Material provided section start

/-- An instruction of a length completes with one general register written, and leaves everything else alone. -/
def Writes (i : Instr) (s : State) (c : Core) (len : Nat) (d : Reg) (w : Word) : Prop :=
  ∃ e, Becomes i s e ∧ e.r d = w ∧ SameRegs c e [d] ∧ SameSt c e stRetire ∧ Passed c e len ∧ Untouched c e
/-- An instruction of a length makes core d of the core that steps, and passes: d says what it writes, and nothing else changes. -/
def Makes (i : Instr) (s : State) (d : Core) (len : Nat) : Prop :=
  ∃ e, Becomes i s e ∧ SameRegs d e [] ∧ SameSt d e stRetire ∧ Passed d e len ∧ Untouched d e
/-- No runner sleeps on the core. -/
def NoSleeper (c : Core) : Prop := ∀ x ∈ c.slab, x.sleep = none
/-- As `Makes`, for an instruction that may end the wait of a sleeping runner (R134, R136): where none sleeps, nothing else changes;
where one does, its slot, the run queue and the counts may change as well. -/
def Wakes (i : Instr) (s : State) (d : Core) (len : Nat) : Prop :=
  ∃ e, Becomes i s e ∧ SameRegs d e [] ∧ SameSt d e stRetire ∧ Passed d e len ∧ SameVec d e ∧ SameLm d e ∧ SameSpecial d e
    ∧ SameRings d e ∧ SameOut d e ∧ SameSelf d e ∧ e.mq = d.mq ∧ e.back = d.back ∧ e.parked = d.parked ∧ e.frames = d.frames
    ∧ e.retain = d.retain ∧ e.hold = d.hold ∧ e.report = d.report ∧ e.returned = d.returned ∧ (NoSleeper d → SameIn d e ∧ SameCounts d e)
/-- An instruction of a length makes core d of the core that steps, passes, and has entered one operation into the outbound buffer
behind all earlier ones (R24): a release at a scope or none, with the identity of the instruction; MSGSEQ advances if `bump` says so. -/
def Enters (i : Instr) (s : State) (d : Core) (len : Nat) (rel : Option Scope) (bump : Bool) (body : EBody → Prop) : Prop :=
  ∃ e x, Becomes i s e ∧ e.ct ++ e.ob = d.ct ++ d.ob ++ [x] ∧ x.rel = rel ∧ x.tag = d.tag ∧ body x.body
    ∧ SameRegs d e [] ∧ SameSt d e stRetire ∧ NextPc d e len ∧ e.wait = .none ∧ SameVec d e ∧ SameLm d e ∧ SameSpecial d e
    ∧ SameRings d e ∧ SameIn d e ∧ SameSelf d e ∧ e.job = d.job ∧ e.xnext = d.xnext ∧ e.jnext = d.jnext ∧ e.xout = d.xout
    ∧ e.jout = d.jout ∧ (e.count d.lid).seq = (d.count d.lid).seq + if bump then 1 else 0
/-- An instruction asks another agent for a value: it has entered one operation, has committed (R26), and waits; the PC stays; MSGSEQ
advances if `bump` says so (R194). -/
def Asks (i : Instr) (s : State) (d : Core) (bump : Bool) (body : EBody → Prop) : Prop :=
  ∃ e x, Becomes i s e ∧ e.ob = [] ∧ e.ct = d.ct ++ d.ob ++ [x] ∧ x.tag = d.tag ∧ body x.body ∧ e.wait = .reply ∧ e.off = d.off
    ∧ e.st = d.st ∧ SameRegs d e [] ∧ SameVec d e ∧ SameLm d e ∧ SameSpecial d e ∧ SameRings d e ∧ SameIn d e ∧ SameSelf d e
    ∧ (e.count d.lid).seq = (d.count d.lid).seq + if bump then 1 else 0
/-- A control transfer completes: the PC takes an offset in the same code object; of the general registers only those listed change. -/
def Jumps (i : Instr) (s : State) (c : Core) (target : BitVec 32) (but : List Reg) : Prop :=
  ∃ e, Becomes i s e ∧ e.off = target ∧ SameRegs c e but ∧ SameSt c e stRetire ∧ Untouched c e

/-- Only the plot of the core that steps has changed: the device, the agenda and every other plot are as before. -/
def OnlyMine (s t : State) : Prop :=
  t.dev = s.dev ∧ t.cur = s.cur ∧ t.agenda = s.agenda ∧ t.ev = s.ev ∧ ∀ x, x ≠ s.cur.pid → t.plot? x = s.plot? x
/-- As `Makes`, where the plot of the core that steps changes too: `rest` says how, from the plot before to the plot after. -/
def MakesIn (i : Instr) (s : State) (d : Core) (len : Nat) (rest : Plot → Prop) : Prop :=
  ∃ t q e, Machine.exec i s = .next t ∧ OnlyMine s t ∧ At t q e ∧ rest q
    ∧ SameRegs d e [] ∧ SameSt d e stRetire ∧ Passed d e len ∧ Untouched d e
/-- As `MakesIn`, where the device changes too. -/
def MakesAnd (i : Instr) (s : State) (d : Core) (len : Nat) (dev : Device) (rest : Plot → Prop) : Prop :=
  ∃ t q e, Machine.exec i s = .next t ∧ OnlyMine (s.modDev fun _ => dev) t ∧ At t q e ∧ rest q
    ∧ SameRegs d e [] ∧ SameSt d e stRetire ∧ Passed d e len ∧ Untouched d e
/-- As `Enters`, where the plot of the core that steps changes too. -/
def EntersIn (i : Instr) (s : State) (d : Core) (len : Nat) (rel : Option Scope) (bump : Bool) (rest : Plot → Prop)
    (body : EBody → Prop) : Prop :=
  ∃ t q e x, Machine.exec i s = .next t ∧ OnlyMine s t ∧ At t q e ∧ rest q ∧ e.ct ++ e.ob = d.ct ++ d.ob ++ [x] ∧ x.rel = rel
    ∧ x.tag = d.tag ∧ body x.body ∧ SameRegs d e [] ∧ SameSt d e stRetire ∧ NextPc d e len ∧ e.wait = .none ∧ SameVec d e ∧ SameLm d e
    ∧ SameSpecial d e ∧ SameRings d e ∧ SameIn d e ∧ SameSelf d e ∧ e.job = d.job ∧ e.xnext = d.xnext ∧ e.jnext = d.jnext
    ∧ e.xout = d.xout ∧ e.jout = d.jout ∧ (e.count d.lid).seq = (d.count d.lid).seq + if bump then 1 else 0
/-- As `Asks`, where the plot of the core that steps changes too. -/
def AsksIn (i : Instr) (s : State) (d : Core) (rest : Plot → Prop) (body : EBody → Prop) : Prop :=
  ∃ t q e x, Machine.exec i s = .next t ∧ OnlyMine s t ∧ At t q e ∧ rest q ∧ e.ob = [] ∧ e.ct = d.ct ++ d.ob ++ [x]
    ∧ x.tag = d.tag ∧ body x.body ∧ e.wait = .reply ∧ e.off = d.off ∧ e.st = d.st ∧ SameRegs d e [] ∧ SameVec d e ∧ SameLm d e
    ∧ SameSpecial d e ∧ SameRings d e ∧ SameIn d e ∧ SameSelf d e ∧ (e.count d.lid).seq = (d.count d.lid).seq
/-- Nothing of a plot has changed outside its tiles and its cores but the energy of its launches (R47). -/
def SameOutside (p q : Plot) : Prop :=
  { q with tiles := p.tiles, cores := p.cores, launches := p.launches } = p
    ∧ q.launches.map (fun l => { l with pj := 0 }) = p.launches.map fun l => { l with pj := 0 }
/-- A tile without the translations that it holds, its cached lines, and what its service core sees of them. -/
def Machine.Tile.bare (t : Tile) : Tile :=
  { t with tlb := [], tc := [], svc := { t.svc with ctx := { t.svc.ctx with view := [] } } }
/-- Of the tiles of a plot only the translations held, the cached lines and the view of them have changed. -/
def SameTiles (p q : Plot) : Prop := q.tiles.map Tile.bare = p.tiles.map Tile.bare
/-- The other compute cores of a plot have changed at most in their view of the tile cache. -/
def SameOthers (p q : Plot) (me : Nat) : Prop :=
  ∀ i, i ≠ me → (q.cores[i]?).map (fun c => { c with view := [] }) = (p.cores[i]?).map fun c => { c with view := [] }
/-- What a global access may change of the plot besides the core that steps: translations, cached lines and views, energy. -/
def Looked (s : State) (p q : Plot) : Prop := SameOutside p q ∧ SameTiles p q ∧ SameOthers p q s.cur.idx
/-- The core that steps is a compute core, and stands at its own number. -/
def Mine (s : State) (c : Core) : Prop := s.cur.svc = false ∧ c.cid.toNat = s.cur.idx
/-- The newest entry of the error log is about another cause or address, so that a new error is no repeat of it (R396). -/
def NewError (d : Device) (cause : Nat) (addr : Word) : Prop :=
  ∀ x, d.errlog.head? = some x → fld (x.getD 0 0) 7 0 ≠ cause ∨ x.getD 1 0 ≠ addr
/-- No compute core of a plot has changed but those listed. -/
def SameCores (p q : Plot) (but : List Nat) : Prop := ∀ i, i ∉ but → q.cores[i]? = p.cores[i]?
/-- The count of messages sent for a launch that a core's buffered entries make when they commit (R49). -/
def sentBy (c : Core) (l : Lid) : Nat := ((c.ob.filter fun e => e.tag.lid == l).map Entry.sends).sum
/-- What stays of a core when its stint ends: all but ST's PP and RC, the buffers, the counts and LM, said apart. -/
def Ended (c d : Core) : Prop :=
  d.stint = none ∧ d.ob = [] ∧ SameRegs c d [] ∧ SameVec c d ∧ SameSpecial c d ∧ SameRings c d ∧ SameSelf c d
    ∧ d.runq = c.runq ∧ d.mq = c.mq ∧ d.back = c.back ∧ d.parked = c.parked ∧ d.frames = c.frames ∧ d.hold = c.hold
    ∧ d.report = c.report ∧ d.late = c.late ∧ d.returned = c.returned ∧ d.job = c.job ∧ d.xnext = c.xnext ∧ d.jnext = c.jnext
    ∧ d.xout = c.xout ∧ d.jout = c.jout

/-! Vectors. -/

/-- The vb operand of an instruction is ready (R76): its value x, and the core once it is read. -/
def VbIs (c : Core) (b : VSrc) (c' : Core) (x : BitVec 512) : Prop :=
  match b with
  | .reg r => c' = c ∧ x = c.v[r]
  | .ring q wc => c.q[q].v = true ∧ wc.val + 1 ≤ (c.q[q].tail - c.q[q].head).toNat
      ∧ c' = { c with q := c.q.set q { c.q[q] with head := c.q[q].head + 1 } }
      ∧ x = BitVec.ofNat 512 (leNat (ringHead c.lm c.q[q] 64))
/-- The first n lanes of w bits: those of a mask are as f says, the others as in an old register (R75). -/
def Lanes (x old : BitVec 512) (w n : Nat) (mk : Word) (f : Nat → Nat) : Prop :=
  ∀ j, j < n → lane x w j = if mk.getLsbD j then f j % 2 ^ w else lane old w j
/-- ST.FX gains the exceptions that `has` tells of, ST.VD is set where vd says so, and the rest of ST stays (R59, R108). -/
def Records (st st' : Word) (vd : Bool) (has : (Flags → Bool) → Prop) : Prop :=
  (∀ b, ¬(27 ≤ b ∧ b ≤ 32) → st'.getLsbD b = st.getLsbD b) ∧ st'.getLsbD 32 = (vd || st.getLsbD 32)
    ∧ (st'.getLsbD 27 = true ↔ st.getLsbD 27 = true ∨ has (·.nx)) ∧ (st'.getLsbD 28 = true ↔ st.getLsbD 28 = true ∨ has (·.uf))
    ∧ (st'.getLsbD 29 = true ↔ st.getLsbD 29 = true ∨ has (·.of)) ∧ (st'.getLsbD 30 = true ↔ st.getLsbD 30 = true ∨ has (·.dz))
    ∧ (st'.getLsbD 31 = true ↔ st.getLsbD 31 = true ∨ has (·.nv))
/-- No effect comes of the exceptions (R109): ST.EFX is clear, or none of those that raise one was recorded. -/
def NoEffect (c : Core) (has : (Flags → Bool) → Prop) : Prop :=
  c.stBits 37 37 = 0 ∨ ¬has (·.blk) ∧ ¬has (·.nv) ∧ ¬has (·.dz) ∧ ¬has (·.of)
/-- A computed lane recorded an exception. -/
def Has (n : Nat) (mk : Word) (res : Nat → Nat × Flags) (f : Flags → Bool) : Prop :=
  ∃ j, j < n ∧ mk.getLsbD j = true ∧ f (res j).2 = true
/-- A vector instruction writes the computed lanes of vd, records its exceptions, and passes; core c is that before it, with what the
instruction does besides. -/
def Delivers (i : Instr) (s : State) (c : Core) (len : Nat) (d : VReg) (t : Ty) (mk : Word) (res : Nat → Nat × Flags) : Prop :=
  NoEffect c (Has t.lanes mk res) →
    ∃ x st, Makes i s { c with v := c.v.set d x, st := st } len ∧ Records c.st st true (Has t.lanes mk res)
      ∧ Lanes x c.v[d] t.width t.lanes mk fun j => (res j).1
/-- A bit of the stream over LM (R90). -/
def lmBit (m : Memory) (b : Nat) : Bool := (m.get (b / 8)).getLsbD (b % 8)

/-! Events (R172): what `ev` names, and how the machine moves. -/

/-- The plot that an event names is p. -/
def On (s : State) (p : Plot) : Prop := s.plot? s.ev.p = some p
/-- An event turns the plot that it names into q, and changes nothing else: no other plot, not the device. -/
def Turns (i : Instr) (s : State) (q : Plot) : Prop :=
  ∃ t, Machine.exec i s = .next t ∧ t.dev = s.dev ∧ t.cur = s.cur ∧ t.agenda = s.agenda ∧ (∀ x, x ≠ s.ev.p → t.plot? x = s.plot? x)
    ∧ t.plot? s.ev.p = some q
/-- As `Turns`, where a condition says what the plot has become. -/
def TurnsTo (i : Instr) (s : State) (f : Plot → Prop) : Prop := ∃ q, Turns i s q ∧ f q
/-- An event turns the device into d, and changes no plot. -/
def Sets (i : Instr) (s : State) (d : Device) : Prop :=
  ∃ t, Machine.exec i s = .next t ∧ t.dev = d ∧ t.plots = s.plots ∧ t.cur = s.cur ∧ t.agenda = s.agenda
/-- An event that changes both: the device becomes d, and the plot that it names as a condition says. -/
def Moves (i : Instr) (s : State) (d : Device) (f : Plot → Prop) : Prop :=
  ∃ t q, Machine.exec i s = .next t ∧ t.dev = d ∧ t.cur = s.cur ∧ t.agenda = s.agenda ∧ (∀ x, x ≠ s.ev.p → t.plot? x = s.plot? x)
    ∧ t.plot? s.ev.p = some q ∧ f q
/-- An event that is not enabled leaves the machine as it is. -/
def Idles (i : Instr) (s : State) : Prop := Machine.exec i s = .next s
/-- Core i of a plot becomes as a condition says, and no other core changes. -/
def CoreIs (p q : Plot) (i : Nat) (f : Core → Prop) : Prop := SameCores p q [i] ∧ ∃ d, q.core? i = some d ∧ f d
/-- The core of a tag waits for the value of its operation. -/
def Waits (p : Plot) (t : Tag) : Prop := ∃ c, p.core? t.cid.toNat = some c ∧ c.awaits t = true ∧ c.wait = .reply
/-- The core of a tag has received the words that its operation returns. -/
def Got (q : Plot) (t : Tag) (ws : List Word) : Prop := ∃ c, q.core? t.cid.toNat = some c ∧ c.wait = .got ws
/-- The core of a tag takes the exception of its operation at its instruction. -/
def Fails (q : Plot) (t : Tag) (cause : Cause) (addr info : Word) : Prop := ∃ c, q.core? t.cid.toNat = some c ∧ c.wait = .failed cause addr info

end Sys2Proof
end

Material provided section end

Reproduce word for word the material above, beginning with the line that contains "def SameTiles (p" and ending with the line that contains "d.hold = c.hold".

def SameTiles (p q : Plot) : Prop := q.tiles.map Tile.bare = p.tiles.map Tile.bare
/-- The other compute cores of a plot have changed at most in their view of the tile cache. -/
def SameOthers (p q : Plot) (me : Nat) : Prop :=
  ∀ i, i ≠ me → (q.cores[i]?).map (fun c => { c with view := [] }) = (p.cores[i]?).map fun c => { c with view := [] }
/-- What a global access may change of the plot besides the core that steps: translations, cached lines and views, energy. -/
def Looked (s : State) (p q : Plot) : Prop := SameOutside p q ∧ SameTiles p q ∧ SameOthers p q s.cur.idx
/-- The core that steps is a compute core, and stands at its own number. -/
def Mine (s : State) (c : Core) : Prop := s.cur.svc = false ∧ c.cid.toNat = s.cur.idx
/-- The newest entry of the error log is about another cause or address, so that a new error is no repeat of it (R396). -/
def NewError (d : Device) (cause : Nat) (addr : Word) : Prop :=
  ∀ x, d.errlog.head? = some x → fld (x.getD 0 0) 7 0 ≠ cause ∨ x.getD 1 0 ≠ addr
/-- No compute core of a plot has changed but those listed. -/
def SameCores (p q : Plot) (but : List Nat) : Prop := ∀ i, i ∉ but → q.cores[i]? = p.cores[i]?
/-- The count of messages sent for a launch that a core's buffered entries make when they commit (R49). -/
def sentBy (c : Core) (l : Lid) : Nat := ((c.ob.filter fun e => e.tag.lid == l).map Entry.sends).sum
/-- What stays of a core when its stint ends: all but ST's PP and RC, the buffers, the counts and LM, said apart. -/
def Ended (c d : Core) : Prop :=
  d.stint = none ∧ d.ob = [] ∧ SameRegs c d [] ∧ SameVec c d ∧ SameSpecial c d ∧ SameRings c d ∧ SameSelf c d
    ∧ d.runq = c.runq ∧ d.mq = c.mq ∧ d.back = c.back ∧ d.parked = c.parked ∧ d.frames = c.frames ∧ d.hold = c.hold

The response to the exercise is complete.